The biggest change of Raspberry Pi 3 was the integrated WLAN and Bluetooth. But the Bluetooth module uses the serial (UART) interface of the Pi. So after activating the serial interface with raspi-config, there only a Mini-UART available over the GPIO pins. The Mini-UART has a big disatvantage: the baudrate of the Mini-UART depends of the Clock-Speed of the CPU, so a stable serial connection is not possible. You can change that by disabling the Bluetooth module and reconfigure the UART to the GPIO pins.

Open the "config.txt" at the boot directory with admin privilege.

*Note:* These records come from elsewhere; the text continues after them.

/-- A wordline program has ended on one die. -/
def programDone (p : Prog) (die : Nat) (ok : Bool) (plane : Nat) (s : State) : State :=
  if ok then
    let p := { p with wait := p.wait.filter (· ≠ die) }
    if p.wait = [] then programVerified p s else modProgs (fun q => q.id = p.id) (fun _ => p) s
  else checkDies (programFailed p die plane s)

/-- A rebuild that waited for programs of a band to end takes the band. -/
def reviveRebuild (s : State) : State := if s.running then rebuildNext s else s

/-- DIE_PROGRAM_COMPLETE: verify passes where the die reports pass and the read-back that Table 10-4 asks for is clean. -/
def execDieProgramComplete (die : Nat) (pass overLoop readBack : Bool) (plane : Nat) (s : State) : Host.Outcome State Fault Refusal :=
  work (onlyIf s.mediaOn (fun s =>
    match (s.die die).active with
    | some { kind := .program pg, .. } =>
      match s.prog? pg with
      | some p => reviveRebuild (programDone p die (pass && (!s.readBackDue p overLoop || readBack)) (plane % 4) (endDieOp die s))
      | none => endDieOp die s
    | _ => s)) s

/-- The blocks of a free band's first erase in segment 8, which counts no wear: the segment adds 10 units in all (R298). -/
def erasedUnworn (n die : Nat) (s : State) : State :=
  modBlks n (fun x => x.key / 4 = die && x.st ≠ .retired) (fun x => { x.erase with wear := x.wear }) s

/-- Every block of an open band has been erased: its programs may begin; of the band of segment 8, swatch A and a wordline of the test pattern (R298). -/
def reopened (n : Nat) (s : State) : State :=
  let s := modBand n (fun b => { b with erases := b.erases + 1 }) s
  if s.ftl.testBand = some (n, 0) then
    let s := launch n 0 3 [] (launch n swatchA 3 [] (modBand n (fun b => { b with nextWl := 1, nextPos := 240 }) s))
    { s with ftl := { s.ftl with testBand := some (n, 1) } }
  else s

/-- One die of a band has ended its erase; a block that fails is retired, and an open band with it given up (R279). -/
def eraseDone (n die : Nat) (pass : Bool) (plane : Nat) (s : State) : State :=
  match s.band? n with
  | none => s
  | some b =>
    if die ∉ b.eraseWait then s
    else
      let s := if s.ftl.testBand = some (n, 0) then erasedUnworn n die s else erasedOn n die s
      let s := modBand n (fun b => { b with eraseWait := b.eraseWait.filter (· ≠ die) }) (if pass then s else retireBlock n (4 * die + plane) s)
      let last := b.eraseWait.all (· = die)
      checkDies (
        if b.st = .opened then (if !pass then abandonBand n s else if last then reopened n s else s)
        else if last && b.st = .erasing then rebuildNext (checkWorn (erased n s))
        else s)

/-- DIE_ERASE_COMPLETE. -/
def execDieEraseComplete (die : Nat) (pass : Bool) (plane : Nat) (s : State) : Host.Outcome State Fault Refusal :=
  work (onlyIf s.mediaOn (fun s =>
    match (s.die die).active with
    | some { kind := .erase n, .. } => eraseDone n die pass (plane % 4) (endDieOp die s)
    | _ => s)) s

/-! ## Reads that end (R289, R290, R292 to R297) -/

/-- Page reads count for their block; the counts of Table 10-12 start a refresh. -/
def countRead (n key k : Nat) (s : State) : State :=
  let s := modBlks n (fun x => x.key = key) (fun x => { x with reads := sat 32 (x.reads + k) }) s
  match s.band? n with
  | some b => if b.blks.any (fun x => x.key = key && (if b.tlc then 500000 else 2000000) ≤ x.reads) then refreshBand n 3 s else s
  | none => s

/-- The classes of a block's zones after the sweep has measured class m on its swatch: m for the zones whose stamps lie within 48 hours of the swatch's
own age, and a class moved by the same offset for the others (R292). -/
def State.sweptZones (s : State) (b : Band) (x : Blk) (m : Nat) : List ZoneTh :=
  let aging : Nat → Nat := fun z => match b.stamps.find? (fun (y : Stamp) => y.zone = z) with | some y => y.aging | none => 0
  let near : Nat → Bool := fun z => aging z ≤ aging 0 + 2880 && aging 0 ≤ aging z + 2880
  x.zones.map (fun z =>
    let c := s.computedClass b x z.zone
    { z with learned := some (if near z.zone then m else min 63 (c + m - s.computedClass b x 0), c) })

/-- A probe of the sweep has ended: the classes of its block are set, and a class of 56 asks for a refresh (R292, R297). -/
def swept (p : Probe) (m : Nat) (s : State) : State :=
  let key := 4 * p.die + p.plane
  match s.band? p.band with
  | none => s
  | some b =>
    let s := modBlks p.band (fun x => x.key = key) (fun x => { x with zones := s.sweptZones b x m }) s
    match s.band? p.band with
    | some b => if b.blks.any (fun x => x.key = key && x.zones.any (fun z => 56 ≤ s.classOf b x z.zone)) then refreshBand p.band 3 s else s
    | none => s
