-- ==== Sys2Proof/Machine/MapLog.lean ====
section
/-! DEFINITION. The map log (chapters 09 and 12): pages assembled, pages verified, checkpoints. -/

namespace Sys2Proof.Machine

open Sys2Proof

/-- The log is written: the map is there, in the start modes that use it. -/
def State.logOn (s : State) : Bool := s.running && s.rst.recovered && s.rst.io

/-- LOG_PAGE_FILL: 496 records, or fewer where persistence asks for a page (R247, R328). -/
def execLogPageFill (s : State) : Host.Outcome State Fault Refusal := work (onlyIf (s.logOn && s.pageDue && !s.pageWaits) (fun s => fillPage (openMedia s))) s

/-- LOG_PAGE_VERIFIED: the oldest page under way, once its program has passed verify (R277, R327, R331). -/
def execLogPageVerified (s : State) : Host.Outcome State Fault Refusal := work (onlyIf (s.logOn && s.pageThere) pageVerified) s

/-- CHECKPOINT_START (R248, R333). -/
def execCheckpointStart (s : State) : Host.Outcome State Fault Refusal :=
  work (onlyIf (s.logOn && s.log.cpWriting.isNone && s.checkpointDue) (fun s => beginCheckpoint (openMedia s))) s

end Sys2Proof.Machine
end

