-- ==== Sys2Proof/Machine/Core.lean ====
section
/-! DEFINITION. The machine as the host takes it. -/

def Sys2Proof.core : Host.Core :=
  { State := Sys2Proof.Machine.State, Fault := Sys2Proof.Machine.Fault, Refusal := Sys2Proof.Machine.Refusal,
    step := Sys2Proof.Machine.step, reset := Sys2Proof.Machine.State.reset }
end

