-- ==== Sys2Proof/Certificates/Slice0/Obligations.lean ====
section
/-! DEFINITION. The statements about the block, for the provers. A command of Table 08-1 is stated through `State.Admits`: its entry is at the
front of its ring, the nib can rule, every check passes and its lock is granted at once; `settleUp` is the work that a step leaves to be done
(commands at their turn, completions that persistence held, the ACT land, the LTR message), stated by itself in `WhatSettlingKeeps`. -/

open Sys2Proof Sys2Proof.Machine

/-! ## The machine as a whole -/

/-- A step runs the command at the front of the queue on the state with the queue's rest, and no command is refused and none faults: what the spec gives the
command happens, or nothing does. -/
def Obligations.StepRunsTheFrontCommand : Prop :=
  (∀ (c : Instr) (rest : List Instr) (s : State), s.pending = c :: rest → step s = exec c { s with pending := rest })
  ∧ (∀ (c : Instr) (s : State), ∃ t, exec c s = .next t)

/-- The model's choice of log entry 2: on an empty queue one millisecond passes, and time runs only while the module runs. -/
def Obligations.EmptyQueuePassesOneMillisecond : Prop :=
  ∀ s : State, s.pending = [] →
    (s.running = false → step s = .next { s with out := [] })
    ∧ (s.running = true → 0x01 ∉ s.flt.out → step s = .next { s with
        out := []
        rst := { s.rst with timeMs := s.rst.timeMs + 1 }
        wall := s.wall.map (· + 1)
        health := { s.health with powerOnMs := s.health.powerOnMs + 1 }
        lops := { s.lops with list := s.lops.list.map (fun o => if o.state = 1 then { o with active := o.active + 1 } else o) }
        dies := { s.dies with raisedMs := s.dies.raisedMs.filter (fun x => s.rst.timeMs < x.2 + 100) ++ s.raisedNow.map (fun c => (c, s.rst.timeMs + 1)) } })

/-- Every step keeps the sizes of the logs, the codes within their tables, rulings given once, and memories in canonical form. -/
def Obligations.EveryStepKeepsSoundness : Prop :=
  ∀ s t : State, s.Sound → step s = .next t → t.Sound

/-- The state after reset is sound, and it is the state of chapter 04: the reset stretch of a power-on reset (the values of log entries 3 and 4 are the
model's and are not stated here). -/
def Obligations.ResetIsSoundAndInTheStretch : Prop :=
  (State.reset.Sound)
  ∧ (State.reset.rst.phase = .stretch ∧ State.reset.rst.power = true ∧ State.reset.lands.resetLow = true
  ∧ (∀ x ∈ State.reset.rst.islands, x.2 = .held)
  ∧ State.reset.rst.admin = false ∧ State.reset.rst.io = false ∧ State.reset.rst.face = .none
  ∧ State.reset.aon.por = BitVec.allOnes 64 ∧ State.reset.aon.failed = 0
  ∧ State.reset.flt.blotter = [] ∧ State.reset.nib.pairs = [] ∧ State.reset.nib.items = [] ∧ State.reset.nb.task = .idle
  ∧ State.reset.pcie.ready = false ∧ State.reset.pcie.granted = 0 ∧ State.reset.dbg.unlocked = false ∧ State.reset.pending = [])

/-- What is permanent stays through every step, resets, power loss and Sanitize Device included: the factory data, worn read-only, and every
die and channel recorded as failed. -/
def Obligations.FailuresAndWearArePermanent : Prop :=
  ∀ s t : State, step s = .next t →
    t.unit = s.unit
    ∧ (s.rec_.worn = true → t.rec_.worn = true)
    ∧ (∀ d ∈ s.rec_.failedDies, d ∈ t.rec_.failedDies)
    ∧ (∀ c ∈ s.rec_.failedChannels, c ∈ t.rec_.failedChannels)

/-- While the module runs, the next ruling never goes back, and in a sound state no outstanding command has the next ruling or one above it. -/
def Obligations.RulingsNeverGoBack : Prop :=
  ∀ s t : State, s.Sound → s.running = true → t.running = true → step s = .next t →
    s.nib.next ≤ t.nib.next ∧ (∀ i ∈ t.nib.items, i.ruling < t.nib.next) ∧ t.nib.next ≠ 0

/-- What the settling work of a step keeps: the unit, the reset and start state, the straps, the always-on domain, the fault collector, the long
operations, the debug port, the wall time, the next ruling, the free values drawn and the queue of waiting commands. With nothing outstanding and nothing due, settling changes nothing: no command waits, no stall of the pool begins or ends, the lands and
the LTR row stand as they should. -/
def Obligations.WhatSettlingKeeps : Prop :=
  (∀ s : State,
    (settleUp s).unit = s.unit ∧ (settleUp s).rst = s.rst ∧ (settleUp s).strap = s.strap ∧ (settleUp s).aon = s.aon ∧ (settleUp s).flt = s.flt
    ∧ (settleUp s).lops = s.lops ∧ (settleUp s).dbg = s.dbg ∧ (settleUp s).wall = s.wall ∧ (settleUp s).nib.next = s.nib.next
    ∧ (settleUp s).drawn = s.drawn ∧ (settleUp s).pending = s.pending)
  ∧ (∀ s : State, s.nib.items = [] → s.pcie.clearing = false → s.pcie.d3Next = false → s.dies.reads = [] → s.nib.versions = [] → s.sup.draining = false →
    poolUpdate s = s → actUpdate s = s → s.pwr.ltr = s.ltrRow → settleUp s = s)

/-- A command of Table 08-1 leaves alone whatever is no business of its own: the unit, the reset and start state, the straps, the debug port and the
queue; it takes no reset and records no failure (R177, R201). -/
def Obligations.HostCommandsLeaveTheMachineAlone : Prop :=
  ∀ (c : Instr) (s t : State), (s.hostRow c).isSome = true → exec c s = .next t →
    t.unit = s.unit ∧ t.rst = s.rst ∧ t.strap = s.strap ∧ t.dbg = s.dbg ∧ t.drawn = s.drawn ∧ t.pending = s.pending
    ∧ t.flt.counts = s.flt.counts ∧ t.rec_.failedDies = s.rec_.failedDies ∧ t.rec_.failedChannels = s.rec_.failedChannels

/-! ## Resets and the stretch (chapters 02, 03, 04) -/

/-- Every reset that is taken drives RESETn low and leaves what Table 04-4 gives; AON keeps its content, counts the reset and, where the reset
is a pin reset of a start that has not reached ready, the failed start; it is initialised where it is found lost (R81, R92, R94, R98). -/
def Obligations.ResetsAreTaken : Prop :=
  (∀ (s : State) (good : Bool), s.rst.phase ≠ .dump → ∃ t, exec (.powerOnReset good) s = .next t ∧ s.ResetLeaves t ∧ t.health = s.health
    ∧ t.rst.phase = .stretch ∧ t.rst.power = true ∧ t.rst.aonValid = good ∧ t.sup.bank = .notFitted
    ∧ t.aon = if good then { s.aon with por := BitVec.allOnes 64, queue := [], resetNo := (s.aon.resetNo + 1) % 65536 } else Aon.lost)
  ∧ (∀ s : State, s.running = true → ∃ t, exec .pinReset s = .next t ∧ s.ResetLeaves t ∧ t.health = s.health
    ∧ t.rst.phase = .stretch ∧ t.rst.power = false ∧ t.rst.aonValid = true
    ∧ t.sup.bank = (if s.sup.bank = .ready then .ready else .notFitted)
    ∧ t.aon = { s.aon with failed := if s.startFails then min 15 (s.aon.failed + 1) else s.aon.failed
                           pin := BitVec.allOnes 64, queue := [], resetNo := (s.aon.resetNo + 1) % 65536 })
  ∧ (∀ s : State, s.startFails = true → ∃ t b, exec .failedStartLimit s = .next t ∧ s.ResetLeaves t ∧ t.rst.power = false
    ∧ t.aon.failed = min 15 (s.aon.failed + 1) ∧ t.aon.resetNo = (s.aon.resetNo + 1) % 65536
    ∧ (0x01 ∉ s.flt.out → b ∈ t.aon.tail ∧ b.kind = 2 ∧ b.detail = 3 ∧ b.seq = s.aon.nextSeq))
  ∧ (∀ s : State, s.rst.phase ≠ .off → s.rst.phase ≠ .dump → (s.running = false ∨ s.sup.bank ≠ .ready) →
      ∃ t, exec .powerLoss s = .next t ∧ t.rst.phase = .off ∧ t.aon = { s.aon with queue := [] } ∧ t.nib = Nib.init ∧ t.pcie = Pcie.init
        ∧ t.flt.blotter = [] ∧ t.rec_ = s.rec_ ∧ t.log.pages = s.log.pages ∧ t.ftl.slots = s.ftl.slots ∧ t.lands.resetLow = false)
  ∧ (∀ s : State, s.running = true → s.sup.bank = .ready → ∃ t, exec .powerLoss s = .next t ∧ t.rst.phase = .dump ∧ t.lands.resetLow = true
      ∧ t.nib.stopped = true ∧ t.nib.fetched = [] ∧ (∀ i ∈ t.nib.items, i ∈ s.nib.items ∧ i.past = true) ∧ t.out = []
      ∧ t.aon = s.aon ∧ t.log = s.log ∧ t.map = s.map)
  ∧ (∀ (s : State) (ranOut good : Bool), s.rst.phase = .dump → (s.rst.recovered = false ∨ ranOut = true) →
      ∃ t, exec (.dumpComplete ranOut true good) s = .next t ∧ s.ResetLeaves t ∧ t.rst.phase = .stretch ∧ t.rst.aonValid = good)
  ∧ (∀ (s : State) (ranOut good : Bool), s.rst.phase = .dump → (s.rst.recovered = false ∨ ranOut = true) →
      ∃ t, exec (.dumpComplete ranOut false good) s = .next t ∧ t.rst.phase = .off ∧ t.log.pages = s.log.pages)
  ∧ (∀ (s : State) (vcc3 good : Bool), s.rst.phase = .dump → s.rst.recovered = true →
      ∃ t l p, exec (.dumpComplete false vcc3 good) s = .next t ∧ t.rst.phase = (if vcc3 then .stretch else .off)
        ∧ t.log.pages = l ++ [p] ∧ p.dump = true ∧ p.clean = false ∧ p.opened = false ∧ t.nib = Nib.init ∧ t.out = [])

/-- The events of the reset stretch, in their order: the rows are read, eight samples are taken and decided, the collector is released, and at the
end of the stretch VCCQ is classified, the mode is that of the straps and the drive of RESETn is released (R37, R59, R60, R69, R81, R84). A land whose eight readings lie in one band takes the band's code, unless the code is reserved there or SA6 and SA7 together are reserved;
every other land has a strap fault, its bit in the map, and the setting of Table 03-7 (R61, R68, R71). -/
def Obligations.StretchEventsBuildTheStart : Prop :=
  (∀ (s : State) (good : Bool), s.rst.phase = .stretch → s.rst.rowsRead = false →
    exec (.sequencerRowRead good) s = .next { s with out := [], rst := { s.rst with rowsRead := true, calGood := good, osc50 := true } })
  ∧ (∀ (s : State) (l : List Nat), s.rst.phase = .stretch → s.rst.rowsRead = true → s.rst.samples.length < 7 →
    exec (.strapSample l) s = .next { s with
      out := [], rst := { s.rst with samples := s.rst.samples ++ [(List.range 9).map (fun n => l.getD n 0 * 1000 / s.senseCurrent)] } })
  ∧ (∀ (s : State) (l : List Nat), s.rst.phase = .stretch → s.rst.rowsRead = true → s.rst.samples.length = 7 →
    exec (.strapSample l) s = .next { s with
      out := [], rst := { s.rst with samples := s.rst.samples ++ [(List.range 9).map (fun n => l.getD n 0 * 1000 / s.senseCurrent)] }
      strap := decideStraps (s.rst.samples ++ [(List.range 9).map (fun n => l.getD n 0 * 1000 / s.senseCurrent)]) })
  ∧ (∀ s : State, s.rst.phase = .stretch → exec .faultIslandRelease s = .next { s with out := [], rst := { s.rst with faultReleased := true } })
  ∧ (∀ (s : State) (mv : Nat), s.rst.phase = .stretch → s.rst.samples.length = 8 → mv < 1650 →
    exec (.resetStretchEnd mv) s = .next { s with out := [], rst := { s.rst with phase := .extended } })
  ∧ (∀ (s : State) (mv : Nat) (c : Instr), 1650 ≤ mv → (mv < 2300 ∨ 2500 < mv) →
    (c = .resetStretchEnd mv ∧ s.rst.phase = .stretch ∧ s.rst.samples.length = 8 ∨ c = .vccqSettled mv ∧ s.rst.phase = .extended) →
    exec c s = .next { s with
      out := [], strap := { s.strap with vccq18 := some (decide (mv < 2300)), vccqMv := mv }
      rst := { s.rst with phase := .waitRelease, mode := if s.strap.faults = 0 then .normal else .recStrap }
      lands := { s.lands with resetLow := false } })
  ∧ (∀ (s : State) (mv : Nat) (c : Instr), 2300 ≤ mv → mv ≤ 2500 →
    (c = .resetStretchEnd mv ∧ s.rst.phase = .stretch ∧ s.rst.samples.length = 8 ∨ c = .vccqSettled mv ∧ s.rst.phase = .extended) →
    ∃ low, exec c s = .next { s with
      out := [], strap := { s.strap with vccq18 := some low, vccqMv := mv }, drawn := s.drawn + 1
      rst := { s.rst with phase := .waitRelease, mode := if s.strap.faults = 0 then .normal else .recStrap }
      lands := { s.lands with resetLow := false } })
  ∧ (∀ (x : List (List Nat)) (n : Nat), n < 9 → x ≠ [] →
    (∀ c, (∀ r ∈ x, strapBand (r.getD n 0) = some c) → strapReserved n c = false →
      (n = 6 ∨ n = 7 → pairFault (strapCode 6 (landReadings x 6)) (strapCode 7 (landReadings x 7)) = false) →
      (decideStraps x).codes.getD n 0 = c ∧ (decideStraps x).faults.getLsbD n = false)
    ∧ ((∀ c, ¬ ∀ r ∈ x, strapBand (r.getD n 0) = some c) ∨ (∃ c, strapReserved n c = true ∧ ∀ r ∈ x, strapBand (r.getD n 0) = some c) →
      (decideStraps x).codes.getD n 0 = (if n ≤ 2 then 7 else 0) ∧ (decideStraps x).faults.getLsbD n = true ∧ (decideStraps x).state = 1))
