-- ==== Sys2Proof/Laws/Admission.lean ====
section
/-! SUPPORT. Admission of a host command, said once: what a row of Table 08-1 answers when its entry is ruled, by the outcome of the checks. -/

namespace Sys2Proof.Laws

open Sys2Proof Sys2Proof.Machine

/-- A row whose entry is not at the front of its ring, or not of its kind, answers the state as it is. -/
theorem ruleFront_none {q : Nat} {kind : Entry → Bool} {g : Given} {s : State} (h : s.front? q = none) : ruleFront q kind g s = s := by
  unfold ruleFront; rw [h]

/-- The entry that is ruled is evaluated in the state that has taken its ruling. -/
theorem ruleFront_rules {q : Nat} {kind : Entry → Bool} {g : Given} {s : State} {f : Fetched} (h : s.Rules q f) (k : kind f.entry = true) :
    ruleFront q kind g { s with out := [] }
      = settleUp (rule false q f.slot f.entry (g.for_ f) { s with out := [], nib := { s.nib with fetched := s.nib.fetched.erase f } }) := by
  have hf : State.front? { s with out := [] } q = some f := h.front
  have hc : State.canRule { s with out := [] } = true := h.canRule
  have ha : State.awake { s with out := [] } = true := h.awake
  have hr : State.mustStall { s with out := [] } f = false := h.resources
  have ho : State.outranked { s with out := [] } q f = false := h.first
  unfold ruleFront
  simp [hf, hc, ha, hr, ho, h.waiting, k, Given.for_]

/-- The ruling of an entry, in the terms of Safety. -/
theorem rule_listed (q : Nat) (f : Fetched) (g : Given) (s : State) :
    rule false q f.slot f.entry (g.for_ f) { s with out := [], nib := { s.nib with fetched := s.nib.fetched.erase f } }
      = match (s.ruledBy f).checkEarly false q f.entry with
        | some x => complete (Ending.ofItem (s.ruledItem q f)) x 0 (s.ruledBy f)
        | none =>
          if (s.listed q f g).waitsForMedia f.entry then taskAdmitted (s.ruledItem q f) (s.listed q f g)
          else admitItem (s.listedItem q f g) (s.listed q f g) := rfl

/-- An entry that fails an early check completes with the status of that check, under its ruling (R181). -/
theorem ruleFront_fails {q : Nat} {kind : Entry → Bool} {g : Given} {s : State} {f : Fetched} {x : Fail} (h : s.Rules q f) (k : kind f.entry = true)
    (e : (s.ruledBy f).checkEarly false q f.entry = some x) :
    ruleFront q kind g { s with out := [] } = settleUp (complete (Ending.ofItem (s.ruledItem q f)) x 0 (s.ruledBy f)) := by
  rw [ruleFront_rules h k, rule_listed, e]

/-- An entry that fails a late check finishes with the status of that check. -/
theorem ruleFront_late {q : Nat} {kind : Entry → Bool} {g : Given} {s : State} {f : Fetched} {x : Fail} (h : s.Enters q f g)
    (k : kind f.entry = true) (e : (s.listed q f g).checkLate (s.ruledItem q f).well f.entry = some x) :
    ruleFront q kind g { s with out := [] } = settleUp (finish (s.listedItem q f g) x 0 (s.listed q f g)) := by
  rw [ruleFront_rules h.toRules k, rule_listed, h.early]
  have e' : (s.listed q f g).checkLate (s.listedItem q f g).well (s.listedItem q f g).entry = some x := e
  simp only [h.media, Bool.false_eq_true, ↓reduceIte, admitItem, e']

/-- An entry that passes every check begins at once where its lock is free. -/
theorem ruleFront_admits {q : Nat} {kind : Entry → Bool} {g : Given} {s t : State} {f : Fetched} {i : Item} (h : s.Admits q f g t i)
    (k : kind f.entry = true) : ruleFront q kind g { s with out := [] } = settleUp (begin i t) := by
  rw [ruleFront_rules h.toRules k, rule_listed, h.early]
  have e' : (s.listed q f g).checkLate (s.listedItem q f g).well (s.listedItem q f g).entry = none := h.late
  have e5 : t.item? (s.listedItem q f g).ruling = some i := h.item
  simp only [h.media, Bool.false_eq_true, ↓reduceIte, admitItem, e', ← h.state, e5, enterLock, h.lock]

/-- An admitted command that nothing stops is executed by its opcode. -/
theorem begin_admits {q : Nat} {g : Given} {s t : State} {f : Fetched} {i : Item} (h : s.Admits q f g t i) :
    begin i t = match Entry.opcode i.entry with
      | 0x01 => startWrite i t
      | 0x02 | 0x05 | 0x06 | 0x07 => startRead i t
      | 0x03 => runFlush i t
      | 0x04 => runRelease i t
      | 0x80 => runCreatePair i t
      | 0x81 => runDeletePair i t
      | 0x82 => runResumeQueue i t
      | 0x83 => runCancel i t
      | 0x84 => runRestart i t
      | 0x85 => runAwait i t
      | 0x88 => runIdentify i t
      | 0x89 => runGetLog i t
      | 0x8A => runSetTime i t
      | 0x8B => runPowerHint i t
      | 0x90 | 0x91 | 0x92 | 0x93 | 0x94 | 0x95 => runChange i t
      | 0x98 => runSanitize i t
      | 0x99 => runSelfTest i t
      | 0x9A => runCalibrate i t
      | 0x9B => runControl i t
      | 0xA0 => startDownload i t
      | 0xA1 => startFirmware i t
      | 0xA2 => runAttest i t
      | 0xA8 => runEpochCommit i t
      | 0xA9 => runEpochResolve i t
      | 0xF1 => runCommit i t
      | _ => t := by
  unfold begin
  simp only [h.verdict, h.doubt, Nat.not_le.2 h.reads]
  rfl

end Sys2Proof.Laws
end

sudo nano /boot/config.txt

Add a new line with dtoverlay=pi3-disable-bt and if it is not set by raspi-config, add a line with enable_uart=1 [2]. Now open the file:

sudo nano /boot/cmdline.txt

Delete the part with console=serial0,115200 [3]. Now you need to stop BT modem trying to use UART:

sudo systemctl disable hciuart

After a reboot, the UART should work like at the previous Raspberry Pi version. The UART is available under "/dev/ttyAMA0".

Install Python-Packages

The test-programs needs the following python-modules:

  • ptvsd
  • serial (pyserial)
  • pigpio

You can check, whether these modules are available with the bash-command:

pip3 list

If one of these modules are missing, you can install it with the bash-command:

pip3 install <module-name>

Activate PiGPIO-Daemon

The test-programs uses PiGPIO to access the GPIO pins. The PiGPIO module needs a daemon-process, which handles the communication between GPIOs and the module [4]. You can start the daemon-process with:

sudo pigpiod

If you want to start the daemon-process with every bootup of the Raspberry pi, you need to open the rc.local:

sudo nano /etc/rc.local

There you add a line with pigpiod before exit 0. The file should be look like:

#!/bin/sh -e
#
# rc.local
#
# This script is executed at the end of each multiuser runlevel.
# Make sure that the script will "exit 0" on success or any other
# value on error.
#
# In order to enable or disable this script just change the execution
# bits.
#
# By default this script does nothing.

# Print the IP address
_IP=$(hostname -I) || true
if [ "$_IP" ]; then
  printf "My IP address is %s\n" "$_IP"
fi

pigpiod

exit 0

References

    [1]  Raspberry Pi
           Raspi-Config
           https://www.raspberrypi.org/documentation/configuration/raspi-config.md (20/08/2017)

    [2]  Hudson, G.
           Raspberry Pi 3 compatibility (BT disable & serial port remap fix)
           https://openenergymonitor.org/forum-archive/node/12311.html (20/08/2017)

    [3]  Raspberry Tips
           UART auf dem RaspberryPi nutzen
           https://raspberry.tips/raspberrypi-einsteiger/uart-auf-dem-raspberrypi-nutzen/ (20/08/2017)

    [4]  PiGPIO
           PiGPIO Daemon
           http://abyz.co.uk/rpi/pigpio/pigpiod.html (20/08/2017)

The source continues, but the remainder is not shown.